I have a new project where I need to generate a DOCX. My client has provided me with an existing DOCX where I need to replace some placeholders with some customer data from the database. As if this isn’t challenging enough, there are certain parts that are optional based on some conditions using the customer data. So I will have to provide some logic to totally omit some parts of the DOCX.

After way too much research and some POC’s, I’ve come across a new approach. I’ve saved the DOCX as a Word XML Document. This creates a big XML file with everything in it, even the images are encoded as base64. After doing that I copied the content of the XML file to a T4-template. Doing this allows me to add dynamic content based on the customer data and generate a Word XML Document in my code as a large string.

But now I’m stuck at creating a Docx again based on the Word XML Document string. I’ve tried using the OpenXml Sdk but can’t find any real documentation on how to do this. After some experimentation I ended up with the code below but it doesn’t parse XML (Data at the root level is invalid. Line 1, position 1).

As a second attempt, I tried out some suggestion from another post but this results in another exception (The XML has invalid content and cannot be constructed as an element. (Parameter 'outerXml'))

Is there a way to do this or should I just leave the T4-template and try another approach? Another problem with the T4-template is the size of some the images, it results in a long base64 string that just generates way too much lines. I guess I could replace the images with placeholders and swap them just before I create the XML...
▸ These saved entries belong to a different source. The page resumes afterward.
/-! ### ATOMX (R287, R467) -/

/-- The banker of a cluster runs on its highest core in service (R20, R495). -/
def State.bankerCore (s : State) (cl : Nat) : Nat :=
  (((List.range 48).map (fun i => 48 * cl + 47 - i)).find? (fun c => !s.mgmt.retcores.contains c)).getD (48 * cl + 47)
def xopOf (o : GOp) : Nat := modBits o.mod 0 3
def atomxRmw (s : State) (o : GOp) (f : Fibre) : Rmw :=
  .custom (match s.launch f.ctx f.launch with
    | some l => l.xopEntry (xopOf o)
    | none => 0) (f.regsFrom o.b.num 4)
/-- The check of one lane: an aligned address in LOC 0 or LOC 3 memory off every window and view page, else PROT cause 12; then FORMAT
cause 10 for an operation that is not registered or has failed its check. -/
def atomxCheck (s : State) (o : GOp) (f : Fibre) : Plan :=
  let a := effAddr f o
  match s.laneAccess f a 16 16 true with
  | .error x => .fault x
  | .ok l =>
    let ok : Bool := match firstPlace l with
      | .mem _ loc => loc == 0
      | .peer _ v => v.isNone
      | _ => false
    let reg : Bool := match s.launch f.ctx f.launch with
      | some x => x.xop (xopOf o) && Tab.get x.xopState (xopOf o) != some false
      | none => false
    if !ok then .fault (FaultInfo.prot a.toNat 12)
    else if !reg then .fault (FaultInfo.format a.toNat 10)
    else .act (s.rmwLane f o.dst a l (atomxRmw s o f))
/-- The check of a sentence the first time an ATOMX names it in the launch (R467), on the first lane that reaches it; its port waits for
lines of the sentence that a peer owns. -/
def State.checkXop (s : State) (o : GOp) : State ⊕ State :=
  match s.group, gRow 0x30B with
  | some g, some r =>
    let reach (f : Fibre) : Bool := f.guard o.guard && !f.helper && s.preG f 0x30B o r .go == .go && (match atomxCheck s o f with
      | .act _ => true
      | _ => false)
    match g.fs.find? reach with
    | none => .inr s
    | some f => match s.launch f.ctx f.launch, atomxCheck s o f with
      | some l, .act m =>
        if (Tab.get l.xopState (xopOf o)).isSome then .inr s
        else match s.sentenceNeeds 32 f.ctx (l.xopEntry (xopOf o)) 0 with
        | some la => .inl (s.askCode g f.ctx f.stamp la)
        | none =>
          let entry := l.xopEntry (xopOf o)
          let dyn : Bool := match firstPlace m.spots with
            | .mem p _ => (s.customRun f.ctx f.launch (s.bankerCore (s.homeCluster p)) entry m.va (f.regsFrom o.b.num 4)
                (s.peek (lineBase p.line) 128)).isSome
            | _ => true
          .inr (s.putLaunch { l with
            xopState := Tab.set l.xopState (xopOf o) ((s.checkTarget f.ctx entry).isNone && s.sentenceOk 32 f.ctx entry 0 && dyn) })
      | _, _ => .inr s
  | _, _ => .inr s
/-- The accesses of ATOMX: far wherever they are (R287). -/
def atomxAct (o : GOp) : MemAct :=
  { far := fun _ m => match firstPlace m.spots with
      | .mem _ _ => true
      | _ => false,
    parts := fun _ _ m => plainParts m,
    perform := fun s _ m reply => match s.fibre m.key, m.acc with
      | some f, .rmw r => (match reply, firstPlace m.spots with
        | some (data, ts), _ => some (rmwInto f m 0x30B false ⟨s, ts, data, data.isEmpty⟩)
        | none, .mem p _ => s.goFar (.atomx o) f m p r
        | none, _ => some s)
      | _, _ => some s }
/-- An owner has found that a custom operation's sentence breaks R156 on a LOC 3 target: it is as if it were not registered from then on (R467). -/
def State.noteXop (s : State) (o : GOp) : State :=
  match s.group with
  | some g => (match g.fs with
    | f :: _ => if g.run.know.any (fun x => match x.2.2 with
        | .fault tag cause _ => tag == 0x43 && cause == 10
        | _ => false) then (match s.launch f.ctx f.launch with
          | some l => s.putLaunch { l with xopState := Tab.set l.xopState (xopOf o) false }
          | none => s) else s
    | [] => s)
  | none => s
def execAtomx (o : GOp) (s : State) : Out :=
  match (s.noteXop o).checkXop o with
  | .inl t => .next t
  | .inr t => runMem 0x30B o t (.atomx o) true (fun s f => atomxCheck s o f) noJoint (atomxAct o) noAfter

/-! ### BANKER_REQUEST (R155) -/

/-- A read-modify-write as the home's banker performs it: bytes of the line replaced and words returned. -/
def State.bankerRmw (s : State) (ag : Agent) (ctx launch cl va : Nat) (p : PA) (r : Rmw) : Acc × List Word :=
  match r with
  | .custom entry ops =>
    let base := lineBase p.line
    let x := Config.customResult s.accesses
    (match s.customRun ctx launch (s.bankerCore cl) entry (BitVec.ofNat 64 va) ops (s.peek base 128) with
    | some (t, line, ws) =>
      let q := t.rmwAt ag (va / 128 * 128) base 128 (fun _ => line)
      if q.err then (s.rmwAt ag (va / 128 * 128) base 128 id, ws) else (q, ws)
    | none => (s.rmwAt ag (va / 128 * 128) base 128 id, [loWord x, hiWord x]))
  | r =>
    let q := s.rmwAt ag va p (rmwSize r) (rmwApply r)
    (q, wordsOf q.data)
/-- One far request performed; its reply goes to the register's home (R155, R71). -/
def State.farOne (s : State) (cl : Nat) (r : FarReq) : State :=
  let ag : Agent := { ts := r.stamp, core := none, ctx := r.ctx, kind := 2, req := r.core, found := 0, host := false, peer := none, touch := [] }
  let (q, ws) := s.bankerRmw ag r.ctx r.launch cl r.va r.pa r.rmw
  if q.err then q.s.stopFor r.ctx
  else
    let s := q.s.setStamp r.fibre q.ts
    if r.n = 0 ∨ (s.fibre r.fibre).isNone then s
    else { s with fills := s.fills ++ [{ fibre := r.fibre, frame := r.frame, reg := r.reg, n := r.n, vals := ws.take r.n, producer := 0x285, loc2 := false }] }
/-- An agent without a port asks for a line of instructions of a LOC 3 page once (R371). -/
def State.askFor (s : State) (agent ctx ts la : Nat) : State :=
  if s.codeAsks.any (fun x => x.agent == agent && x.ctx == ctx && x.line == la && x.len == 0) then s
  else match s.askLine ctx ts (if agent < 256 then 3 else if agent = 264 then 1 else 0) la with
    | (t, some (_, id, _)) => { t with codeAsks := t.codeAsks ++ [{ agent := agent, ctx := ctx, line := la, len := 0, id := id, reply := none, ts := 0 }] }
    | (t, none) => t
/-- The agent has done with the lines it asked for. -/
def State.doneCode (s : State) (agent : Nat) : State :=
  if s.codeAsks.any (fun x => x.agent == agent) then { s with codeAsks := s.codeAsks.filter (fun x => x.agent != agent) } else s
/-- The number of a cluster's banker among the agents that ask for lines. -/
def bankerAgent (cl : Nat) : Nat := 272 + cl
/-- The line that a far request's sentence still waits for. -/
def State.farNeeds (s : State) (r : FarReq) : Option Nat := match r.rmw with
  | .custom entry _ => s.sentenceNeeds 32 r.ctx entry 0
  | _ => none
/-- Whether everything before a lane's access has been made: the lower lanes' accesses of its instruction (R276), and those of its fibre's earlier
instructions (R137). `others` are the requests on their way to bankers. -/
def State.laneFirst (s : State) (others : List FarReq) (fibre lane grp : Nat) : Bool :=
  let before (k l g : Nat) : Bool := (k == fibre && decide (g < grp)) || (g == grp && decide (l < lane))
  !others.any (fun r => before r.fibre r.lane r.grp) && !s.jobs.any (fun j => (j.todo ++ j.left).any (fun m => before m.key m.lane m.grp))
/-- All requests on their way to bankers, but for those of cluster cl. -/
def State.farElse (s : State) (cl : Nat) : List FarReq := (s.clusters.filter (fun c => c.1 != cl)).flatMap (fun c => c.2.banker ++ c.2.farBuf)
/-- Where a far request's access stands now: its page may have moved since it was sent (R366, R373). -/
def State.farPlace (s : State) (r : FarReq) : Place :=
  match s.resolve ⟨r.ctx, r.launch, r.core, none⟩ (BitVec.ofNat 64 r.va) (rmwSize r.rmw) 1 true with
  | .ok (.mem p loc) => if loc ≤ 1 then .mem p loc else .mem r.pa 0
  | .ok (.peer o v) => .peer o v
  | _ => .mem r.pa 0
/-- A far request whose page has moved to a peer in the meantime becomes an access of the fibre to that owner (R373). -/
def State.farAway (s : State) (r : FarReq) (owner : Nat) : State :=
  let f := (s.fibre r.fibre).getD (Fibre.make r.fibre 0 false r.ctx r.launch 0 r.lane r.core [] [] r.stamp 0 0 r.task)
  let m : MemLane := { key := r.fibre, lane := r.lane, words := [], va := BitVec.ofNat 64 r.va, spots := [⟨.peer owner none, r.va, rmwSize r.rmw⟩], acc := .rmw r.rmw,
                       frame := r.frame, reg := r.reg, cnt := r.n, grp := r.grp, gen := 0 }
  { s with jobs := s.jobs ++ [{ grp := r.grp, instr := r.instr, word := 0, fs := [f], acts := [m], todo := [m], left := [], nth := 0, part := [], reqs := [] }] }
/-- A request as it is performed where its page now stands, after the walk that shows the move (R366). -/
def State.farMoved (s : State) (r : FarReq) (p : PA) : State × FarReq :=
  if p = r.pa then (s, r)
  else
    let w := s.walkLoads { ts := r.stamp, core := none, ctx := r.ctx, kind := 2, req := r.core, found := 0, host := false, peer := none, touch := [] } r.va
    (w.s, { r with pa := p, stamp := w.ts })
/-- Up to n requests in order, with `buf` waiting behind them. A request waits for its place in the order, for a claimed line and for the lines of
its sentence, and those to its line wait behind it (R151, R155, R276, R371). -/
def State.farTake (s : State) (cl : Nat) (buf : List FarReq) : Nat → List FarReq → List FarReq → State × List FarReq
  | 0, l, kept => (s, kept.reverse ++ l)
  | _, [], kept => (s, kept.reverse)
  | n + 1, r :: l, kept =>
    if !s.laneFirst (s.farElse cl ++ kept ++ l ++ buf) r.fibre r.lane r.grp || s.walkWaits r.ctx r.va || kept.any (fun x => x.pa.line == r.pa.line) then
      State.farTake s cl buf (n + 1) l (r :: kept)
    else match s.farNeeds r, s.farPlace r with
      | some la, _ => State.farTake (s.askFor (bankerAgent cl) r.ctx r.stamp la) cl buf (n + 1) l (r :: kept)
      | none, .peer o _ => State.farTake (s.farAway r o) cl buf n l kept
      | none, .mem p _ =>
        if s.claimed p then State.farTake s cl buf (n + 1) l (r :: kept)
        else
          let (t, r) := s.farMoved r p
          State.farTake ((t.farOne cl r).doneCode (bankerAgent cl)) cl buf n l kept
      | none, _ => State.farTake s cl buf (n + 1) l (r :: kept)
/-- BANKER_REQUEST: the banker takes up to 32 requests; waiting requests then enter its queue in order (R466). -/
def execBankerRequest (cluster : Nat) (s : State) : Out :=
  if 8 ≤ cluster then .fault .noSuchPart
  else
    let (t, left) := s.farTake cluster (s.cluster cluster).farBuf 32 (s.cluster cluster).banker []
    let c := t.cluster cluster
    let room := 512 - left.length
    let u := t.putCluster cluster { c with banker := left ++ c.farBuf.take room, farBuf := c.farBuf.drop room }
    .next ((s.cluster cluster).banker.foldl (fun (s : State) r => s.landed r.fibre r.ctx r.launch r.task) u)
    public FileData CreateDocx(string title, string xml)
    {
        using (MemoryStream generatedDocument = new MemoryStream())
        {
            using (WordprocessingDocument package =
                WordprocessingDocument.Create(generatedDocument, WordprocessingDocumentType.Document))
            {
                var mainPart = package.AddMainDocumentPart();
                //First attempt
                //new Document(xml).Save(mainPart);

                var doc = new XmlDocument();
                doc.LoadXml(xml);
                new Document(doc.OuterXml).Save(mainPart);
            }

            return new FileData(title, generatedDocument.ToArray());
        }
    }
Beejee
  • 1,836
  • 2
  • 17
  • 31
  • I think [microsoft.office.interop.word](https://learn.microsoft.com/en-us/dotnet/api/microsoft.office.interop.word?view=word-pia) has all the stuff that you need. – Luuk Feb 06 '21 at 17:44
  • Perhaps try DocX: https://github.com/xceedsoftware/DocX It has a much cleaner API than Microsoft – Thomas Weller Feb 06 '21 at 18:39
  • Isn't it discouraged to use this on a webserver? I will have to have a office license installed on it to make us of the library. – Beejee Feb 06 '21 at 18:40
  • @Thomas I could try it out as it would fix some problems but how would I be able to remove sections from the document based on a condition? Do you have an example I could use? – Beejee Feb 06 '21 at 18:50
  • Can you post an image of the existing .docx (or one that has a similar format). What are the "placeholders" and how do you determine if something is a placeholder? – Tu deschizi eu inchid Feb 06 '21 at 19:05
  • I would just add some unique text like {{Customer name}} as placeholder. For the most part it consist of paragraphs and a lot of images. Some paragraphs and images, sections of the document, should be removed if the customer is not of the correct type. At the end there is also a table where based on the order some rows should be removed. Furthermore the whole document contains a page header and footer on each page except the first. The first is an image with some overlay text. – Beejee Feb 06 '21 at 19:18
  • I would use openXML Powertools or Aspose.Words. https://github.com/EricWhiteDev/Open-Xml-PowerTools – Herr Kater Feb 06 '21 at 19:24
  • @Herr Kater, I've already tried the powertoold out but couldn't find out how to use it to my advantage. Could you provide any more details about how to use it in my scenario? – Beejee Feb 06 '21 at 19:33
  • 1
    This explains how to prepare your template: http://www.ericwhite.com/blog/getting-started-with-open-xml-powertools-documentassembler/ This one shows how to transform the template: https://github.com/EricWhiteDev/Open-Xml-PowerTools/blob/vNext/OpenXmlPowerToolsExamples/DocumentAssembler/DocumentAssembler.cs – Herr Kater Feb 07 '21 at 16:24

1 Answers1

1

Based on the feedback of Thomas Weller, I tried out DocX. This library makes it way easier to open/duplicate/create DOCX files. After some research I totally changed my approach. I ended up using the existing DOCX as a template.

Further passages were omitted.